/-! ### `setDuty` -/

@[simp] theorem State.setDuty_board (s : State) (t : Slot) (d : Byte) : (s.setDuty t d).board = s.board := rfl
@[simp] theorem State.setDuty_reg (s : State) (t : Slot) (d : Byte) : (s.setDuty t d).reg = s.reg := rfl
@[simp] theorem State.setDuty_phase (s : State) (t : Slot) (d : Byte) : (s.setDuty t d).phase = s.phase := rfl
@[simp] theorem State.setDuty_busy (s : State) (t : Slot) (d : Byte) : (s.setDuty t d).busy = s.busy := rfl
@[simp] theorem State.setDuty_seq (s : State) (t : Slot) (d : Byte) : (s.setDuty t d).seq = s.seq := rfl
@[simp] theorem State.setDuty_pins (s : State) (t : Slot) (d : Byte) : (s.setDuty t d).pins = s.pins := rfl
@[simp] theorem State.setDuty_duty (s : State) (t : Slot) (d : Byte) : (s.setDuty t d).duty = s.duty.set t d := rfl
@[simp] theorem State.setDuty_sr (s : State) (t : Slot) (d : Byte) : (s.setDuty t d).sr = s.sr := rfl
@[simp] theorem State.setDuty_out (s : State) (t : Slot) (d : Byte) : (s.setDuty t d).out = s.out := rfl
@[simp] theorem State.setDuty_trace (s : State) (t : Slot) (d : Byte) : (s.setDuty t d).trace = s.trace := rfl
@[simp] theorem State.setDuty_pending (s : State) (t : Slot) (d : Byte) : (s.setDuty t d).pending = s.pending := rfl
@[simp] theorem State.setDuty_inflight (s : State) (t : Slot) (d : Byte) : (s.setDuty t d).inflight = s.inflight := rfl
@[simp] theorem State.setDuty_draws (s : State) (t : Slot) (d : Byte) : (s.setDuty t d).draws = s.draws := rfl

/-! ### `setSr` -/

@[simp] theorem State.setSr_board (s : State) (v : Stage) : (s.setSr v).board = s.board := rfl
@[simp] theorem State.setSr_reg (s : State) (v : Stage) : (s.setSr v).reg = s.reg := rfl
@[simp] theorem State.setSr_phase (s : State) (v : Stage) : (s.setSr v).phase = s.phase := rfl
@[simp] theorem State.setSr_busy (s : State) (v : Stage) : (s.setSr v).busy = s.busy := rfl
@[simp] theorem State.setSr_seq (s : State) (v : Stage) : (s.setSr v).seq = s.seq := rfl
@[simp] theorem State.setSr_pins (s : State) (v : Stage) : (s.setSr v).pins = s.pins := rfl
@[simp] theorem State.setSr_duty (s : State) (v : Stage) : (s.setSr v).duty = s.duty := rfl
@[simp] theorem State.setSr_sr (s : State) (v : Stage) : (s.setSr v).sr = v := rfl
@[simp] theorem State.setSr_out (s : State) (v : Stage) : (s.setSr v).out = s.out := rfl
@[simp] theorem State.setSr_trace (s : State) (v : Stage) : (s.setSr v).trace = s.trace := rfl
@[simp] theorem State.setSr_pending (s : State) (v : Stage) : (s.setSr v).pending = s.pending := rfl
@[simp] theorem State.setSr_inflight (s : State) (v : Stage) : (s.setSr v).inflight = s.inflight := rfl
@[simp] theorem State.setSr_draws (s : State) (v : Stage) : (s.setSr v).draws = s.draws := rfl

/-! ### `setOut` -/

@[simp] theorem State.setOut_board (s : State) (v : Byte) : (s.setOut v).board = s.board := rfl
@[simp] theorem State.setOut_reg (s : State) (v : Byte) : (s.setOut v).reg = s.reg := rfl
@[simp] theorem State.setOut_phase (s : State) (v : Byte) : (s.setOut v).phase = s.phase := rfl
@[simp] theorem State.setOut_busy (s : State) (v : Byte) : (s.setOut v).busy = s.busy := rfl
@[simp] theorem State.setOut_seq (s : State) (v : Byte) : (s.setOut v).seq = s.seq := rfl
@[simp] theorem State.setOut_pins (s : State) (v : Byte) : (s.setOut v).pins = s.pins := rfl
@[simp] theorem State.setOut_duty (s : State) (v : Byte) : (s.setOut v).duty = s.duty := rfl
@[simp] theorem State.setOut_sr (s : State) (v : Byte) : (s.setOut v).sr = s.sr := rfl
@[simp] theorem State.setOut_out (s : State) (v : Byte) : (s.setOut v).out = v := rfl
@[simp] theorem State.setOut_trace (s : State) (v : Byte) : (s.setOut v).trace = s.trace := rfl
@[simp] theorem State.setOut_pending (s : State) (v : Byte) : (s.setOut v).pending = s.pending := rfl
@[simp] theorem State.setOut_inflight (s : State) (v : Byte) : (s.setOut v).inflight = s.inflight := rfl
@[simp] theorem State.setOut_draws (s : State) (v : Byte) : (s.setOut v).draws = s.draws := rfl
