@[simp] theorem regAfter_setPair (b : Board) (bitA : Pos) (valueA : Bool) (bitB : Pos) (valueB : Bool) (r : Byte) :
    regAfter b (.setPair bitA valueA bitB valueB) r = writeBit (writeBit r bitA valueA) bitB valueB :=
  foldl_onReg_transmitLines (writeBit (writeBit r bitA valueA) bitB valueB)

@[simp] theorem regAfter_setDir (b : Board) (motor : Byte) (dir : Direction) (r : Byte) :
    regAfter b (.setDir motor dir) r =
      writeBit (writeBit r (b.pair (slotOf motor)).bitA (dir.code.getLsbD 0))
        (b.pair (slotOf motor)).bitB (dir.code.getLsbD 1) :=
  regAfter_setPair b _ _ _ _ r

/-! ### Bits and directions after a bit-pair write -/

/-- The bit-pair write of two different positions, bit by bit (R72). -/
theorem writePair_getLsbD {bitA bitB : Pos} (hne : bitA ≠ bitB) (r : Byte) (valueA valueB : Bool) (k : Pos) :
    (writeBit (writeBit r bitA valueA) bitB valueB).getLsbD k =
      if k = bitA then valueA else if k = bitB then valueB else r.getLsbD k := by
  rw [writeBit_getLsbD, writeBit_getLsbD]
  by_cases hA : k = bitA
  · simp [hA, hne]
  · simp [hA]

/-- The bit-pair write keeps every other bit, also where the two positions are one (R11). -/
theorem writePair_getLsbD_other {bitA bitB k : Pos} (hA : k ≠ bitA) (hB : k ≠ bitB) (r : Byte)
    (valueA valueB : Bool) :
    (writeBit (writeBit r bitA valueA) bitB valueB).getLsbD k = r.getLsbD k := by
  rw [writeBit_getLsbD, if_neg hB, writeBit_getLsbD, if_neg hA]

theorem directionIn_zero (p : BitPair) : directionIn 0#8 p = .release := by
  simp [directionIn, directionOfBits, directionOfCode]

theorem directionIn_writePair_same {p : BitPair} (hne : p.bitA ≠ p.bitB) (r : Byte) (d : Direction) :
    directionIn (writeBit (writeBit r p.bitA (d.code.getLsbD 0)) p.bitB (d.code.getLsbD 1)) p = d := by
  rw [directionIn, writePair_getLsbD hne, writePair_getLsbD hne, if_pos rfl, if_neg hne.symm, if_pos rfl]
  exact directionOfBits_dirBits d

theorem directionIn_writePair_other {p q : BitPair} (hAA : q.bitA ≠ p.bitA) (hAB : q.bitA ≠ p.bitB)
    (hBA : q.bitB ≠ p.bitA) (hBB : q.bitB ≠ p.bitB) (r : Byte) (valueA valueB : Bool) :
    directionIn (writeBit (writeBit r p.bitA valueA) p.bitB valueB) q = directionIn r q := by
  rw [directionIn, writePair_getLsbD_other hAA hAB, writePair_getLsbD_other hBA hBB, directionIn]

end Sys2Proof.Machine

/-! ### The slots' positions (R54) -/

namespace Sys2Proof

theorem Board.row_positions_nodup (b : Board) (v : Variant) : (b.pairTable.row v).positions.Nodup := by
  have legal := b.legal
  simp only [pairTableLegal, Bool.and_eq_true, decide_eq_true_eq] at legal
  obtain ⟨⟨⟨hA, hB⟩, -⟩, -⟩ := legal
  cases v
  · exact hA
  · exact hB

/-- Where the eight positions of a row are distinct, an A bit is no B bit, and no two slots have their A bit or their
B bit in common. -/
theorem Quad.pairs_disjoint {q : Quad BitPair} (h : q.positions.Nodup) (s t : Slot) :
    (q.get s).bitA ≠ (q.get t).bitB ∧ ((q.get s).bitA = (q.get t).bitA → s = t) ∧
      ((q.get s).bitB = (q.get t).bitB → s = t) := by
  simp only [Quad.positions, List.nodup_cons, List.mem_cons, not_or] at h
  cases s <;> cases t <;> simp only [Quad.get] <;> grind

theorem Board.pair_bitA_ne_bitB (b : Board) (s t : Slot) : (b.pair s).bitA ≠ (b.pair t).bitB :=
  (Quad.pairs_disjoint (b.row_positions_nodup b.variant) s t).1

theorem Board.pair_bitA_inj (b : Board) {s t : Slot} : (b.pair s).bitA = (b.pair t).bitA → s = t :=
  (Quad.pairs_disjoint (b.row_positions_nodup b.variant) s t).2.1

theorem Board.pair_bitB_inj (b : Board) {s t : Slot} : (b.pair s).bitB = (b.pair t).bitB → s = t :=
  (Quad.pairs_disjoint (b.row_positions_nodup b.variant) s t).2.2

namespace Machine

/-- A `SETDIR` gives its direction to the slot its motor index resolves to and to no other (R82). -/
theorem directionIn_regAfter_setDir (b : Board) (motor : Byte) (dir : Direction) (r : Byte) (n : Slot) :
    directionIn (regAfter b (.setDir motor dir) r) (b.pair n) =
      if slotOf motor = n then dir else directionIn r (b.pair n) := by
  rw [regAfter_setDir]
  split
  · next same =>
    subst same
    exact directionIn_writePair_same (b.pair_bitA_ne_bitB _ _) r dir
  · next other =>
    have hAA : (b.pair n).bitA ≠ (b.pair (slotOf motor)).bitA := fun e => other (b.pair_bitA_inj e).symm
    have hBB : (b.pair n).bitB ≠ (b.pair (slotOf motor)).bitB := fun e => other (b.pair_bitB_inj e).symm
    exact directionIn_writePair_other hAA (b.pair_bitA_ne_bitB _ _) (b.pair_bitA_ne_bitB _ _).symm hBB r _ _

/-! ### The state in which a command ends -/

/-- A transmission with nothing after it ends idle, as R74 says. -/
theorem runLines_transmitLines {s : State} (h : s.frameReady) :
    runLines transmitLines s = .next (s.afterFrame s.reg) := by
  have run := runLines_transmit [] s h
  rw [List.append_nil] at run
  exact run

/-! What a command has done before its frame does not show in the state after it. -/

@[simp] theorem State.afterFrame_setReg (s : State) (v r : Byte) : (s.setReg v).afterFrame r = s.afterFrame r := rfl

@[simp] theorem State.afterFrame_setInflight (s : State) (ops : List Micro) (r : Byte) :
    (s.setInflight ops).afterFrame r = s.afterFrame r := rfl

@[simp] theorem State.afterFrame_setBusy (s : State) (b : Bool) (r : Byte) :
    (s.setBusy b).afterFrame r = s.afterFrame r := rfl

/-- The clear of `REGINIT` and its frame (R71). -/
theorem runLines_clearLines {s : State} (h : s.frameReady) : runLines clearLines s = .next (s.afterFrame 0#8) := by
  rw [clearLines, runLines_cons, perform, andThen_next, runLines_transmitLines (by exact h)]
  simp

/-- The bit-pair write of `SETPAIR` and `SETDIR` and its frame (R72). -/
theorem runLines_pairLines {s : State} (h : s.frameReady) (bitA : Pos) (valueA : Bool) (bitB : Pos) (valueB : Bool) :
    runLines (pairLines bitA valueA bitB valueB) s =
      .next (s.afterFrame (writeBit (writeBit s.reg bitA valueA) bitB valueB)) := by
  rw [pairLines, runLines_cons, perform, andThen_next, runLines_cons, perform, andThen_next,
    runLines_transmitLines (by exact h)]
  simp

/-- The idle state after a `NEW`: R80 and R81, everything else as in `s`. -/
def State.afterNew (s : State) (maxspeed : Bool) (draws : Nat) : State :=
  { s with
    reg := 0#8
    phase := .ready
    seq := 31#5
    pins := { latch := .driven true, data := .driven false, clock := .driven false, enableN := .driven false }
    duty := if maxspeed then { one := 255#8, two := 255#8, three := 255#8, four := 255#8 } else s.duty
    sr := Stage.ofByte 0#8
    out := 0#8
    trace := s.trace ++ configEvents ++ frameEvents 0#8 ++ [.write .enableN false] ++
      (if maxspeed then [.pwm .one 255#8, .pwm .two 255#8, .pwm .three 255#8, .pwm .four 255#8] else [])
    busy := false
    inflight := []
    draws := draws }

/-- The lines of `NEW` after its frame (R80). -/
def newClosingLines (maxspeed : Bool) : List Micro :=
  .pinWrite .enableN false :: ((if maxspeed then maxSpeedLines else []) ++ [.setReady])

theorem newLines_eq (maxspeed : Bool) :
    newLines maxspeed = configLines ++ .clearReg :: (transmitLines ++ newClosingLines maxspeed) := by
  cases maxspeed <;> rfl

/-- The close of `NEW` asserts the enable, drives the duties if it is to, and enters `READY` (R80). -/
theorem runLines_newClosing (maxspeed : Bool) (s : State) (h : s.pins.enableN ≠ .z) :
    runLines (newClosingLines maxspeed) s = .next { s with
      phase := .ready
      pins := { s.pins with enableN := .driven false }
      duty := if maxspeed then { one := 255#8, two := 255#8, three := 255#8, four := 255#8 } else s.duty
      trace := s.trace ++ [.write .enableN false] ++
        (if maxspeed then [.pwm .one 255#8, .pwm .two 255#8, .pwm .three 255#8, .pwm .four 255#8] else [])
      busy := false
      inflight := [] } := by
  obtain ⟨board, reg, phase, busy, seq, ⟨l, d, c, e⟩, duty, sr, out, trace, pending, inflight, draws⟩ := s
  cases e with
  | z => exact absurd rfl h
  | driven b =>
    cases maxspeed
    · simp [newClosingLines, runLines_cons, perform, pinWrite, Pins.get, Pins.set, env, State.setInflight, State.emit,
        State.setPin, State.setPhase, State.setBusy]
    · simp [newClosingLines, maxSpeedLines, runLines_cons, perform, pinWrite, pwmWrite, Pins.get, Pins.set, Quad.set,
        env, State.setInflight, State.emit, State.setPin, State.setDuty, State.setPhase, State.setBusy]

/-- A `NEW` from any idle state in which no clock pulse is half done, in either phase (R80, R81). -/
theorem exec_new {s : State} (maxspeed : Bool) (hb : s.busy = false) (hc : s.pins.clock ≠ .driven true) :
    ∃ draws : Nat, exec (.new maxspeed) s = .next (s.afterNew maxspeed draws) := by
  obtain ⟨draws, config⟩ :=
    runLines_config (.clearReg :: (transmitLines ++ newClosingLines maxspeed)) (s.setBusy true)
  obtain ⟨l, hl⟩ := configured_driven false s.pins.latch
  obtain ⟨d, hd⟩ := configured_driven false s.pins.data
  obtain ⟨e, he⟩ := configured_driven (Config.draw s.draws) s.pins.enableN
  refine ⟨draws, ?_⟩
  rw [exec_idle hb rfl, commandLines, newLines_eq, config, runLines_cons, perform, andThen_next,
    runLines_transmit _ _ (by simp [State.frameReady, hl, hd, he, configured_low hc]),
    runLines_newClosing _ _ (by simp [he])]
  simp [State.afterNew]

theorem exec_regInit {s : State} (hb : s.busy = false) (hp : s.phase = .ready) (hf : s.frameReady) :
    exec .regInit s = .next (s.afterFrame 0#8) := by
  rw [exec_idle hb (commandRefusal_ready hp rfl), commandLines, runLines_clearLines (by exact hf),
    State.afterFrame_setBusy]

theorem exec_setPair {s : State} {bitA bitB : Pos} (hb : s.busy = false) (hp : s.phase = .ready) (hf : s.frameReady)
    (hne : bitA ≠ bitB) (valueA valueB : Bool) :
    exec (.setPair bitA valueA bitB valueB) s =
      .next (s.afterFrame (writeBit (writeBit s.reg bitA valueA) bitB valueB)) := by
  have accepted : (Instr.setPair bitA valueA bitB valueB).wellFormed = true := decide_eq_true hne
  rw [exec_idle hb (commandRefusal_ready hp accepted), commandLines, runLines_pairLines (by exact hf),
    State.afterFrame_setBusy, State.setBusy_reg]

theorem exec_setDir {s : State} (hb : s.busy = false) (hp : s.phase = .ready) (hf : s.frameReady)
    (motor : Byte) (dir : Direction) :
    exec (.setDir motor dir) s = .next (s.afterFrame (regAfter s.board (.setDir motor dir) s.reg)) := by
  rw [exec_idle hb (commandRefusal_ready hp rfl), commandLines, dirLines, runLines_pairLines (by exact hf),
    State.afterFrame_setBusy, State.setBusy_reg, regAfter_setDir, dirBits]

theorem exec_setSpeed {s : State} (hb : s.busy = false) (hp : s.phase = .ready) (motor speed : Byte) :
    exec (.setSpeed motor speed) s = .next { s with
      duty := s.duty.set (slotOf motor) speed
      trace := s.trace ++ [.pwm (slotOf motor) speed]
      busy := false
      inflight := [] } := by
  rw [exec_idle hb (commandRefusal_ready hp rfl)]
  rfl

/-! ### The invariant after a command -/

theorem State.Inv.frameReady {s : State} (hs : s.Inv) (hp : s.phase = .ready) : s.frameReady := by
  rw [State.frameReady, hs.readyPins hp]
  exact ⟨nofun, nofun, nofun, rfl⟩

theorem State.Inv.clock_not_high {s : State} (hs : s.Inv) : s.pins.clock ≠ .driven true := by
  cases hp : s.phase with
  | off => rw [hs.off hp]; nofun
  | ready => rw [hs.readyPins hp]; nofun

**Try it:** Using the records above, restate word for word the lines from the one with "State.afterFrame_setBusy, State.setBusy_reg]" through the one with "exec (.setDir motor", both included.

**Answer area:**
    State.afterFrame_setBusy, State.setBusy_reg]

theorem exec_setDir {s : State} (hb : s.busy = false) (hp : s.phase = .ready) (hf : s.frameReady)
    (motor : Byte) (dir : Direction) :
    exec (.setDir motor dir) s = .next (s.afterFrame (regAfter s.board (.setDir motor dir) s.reg)) := by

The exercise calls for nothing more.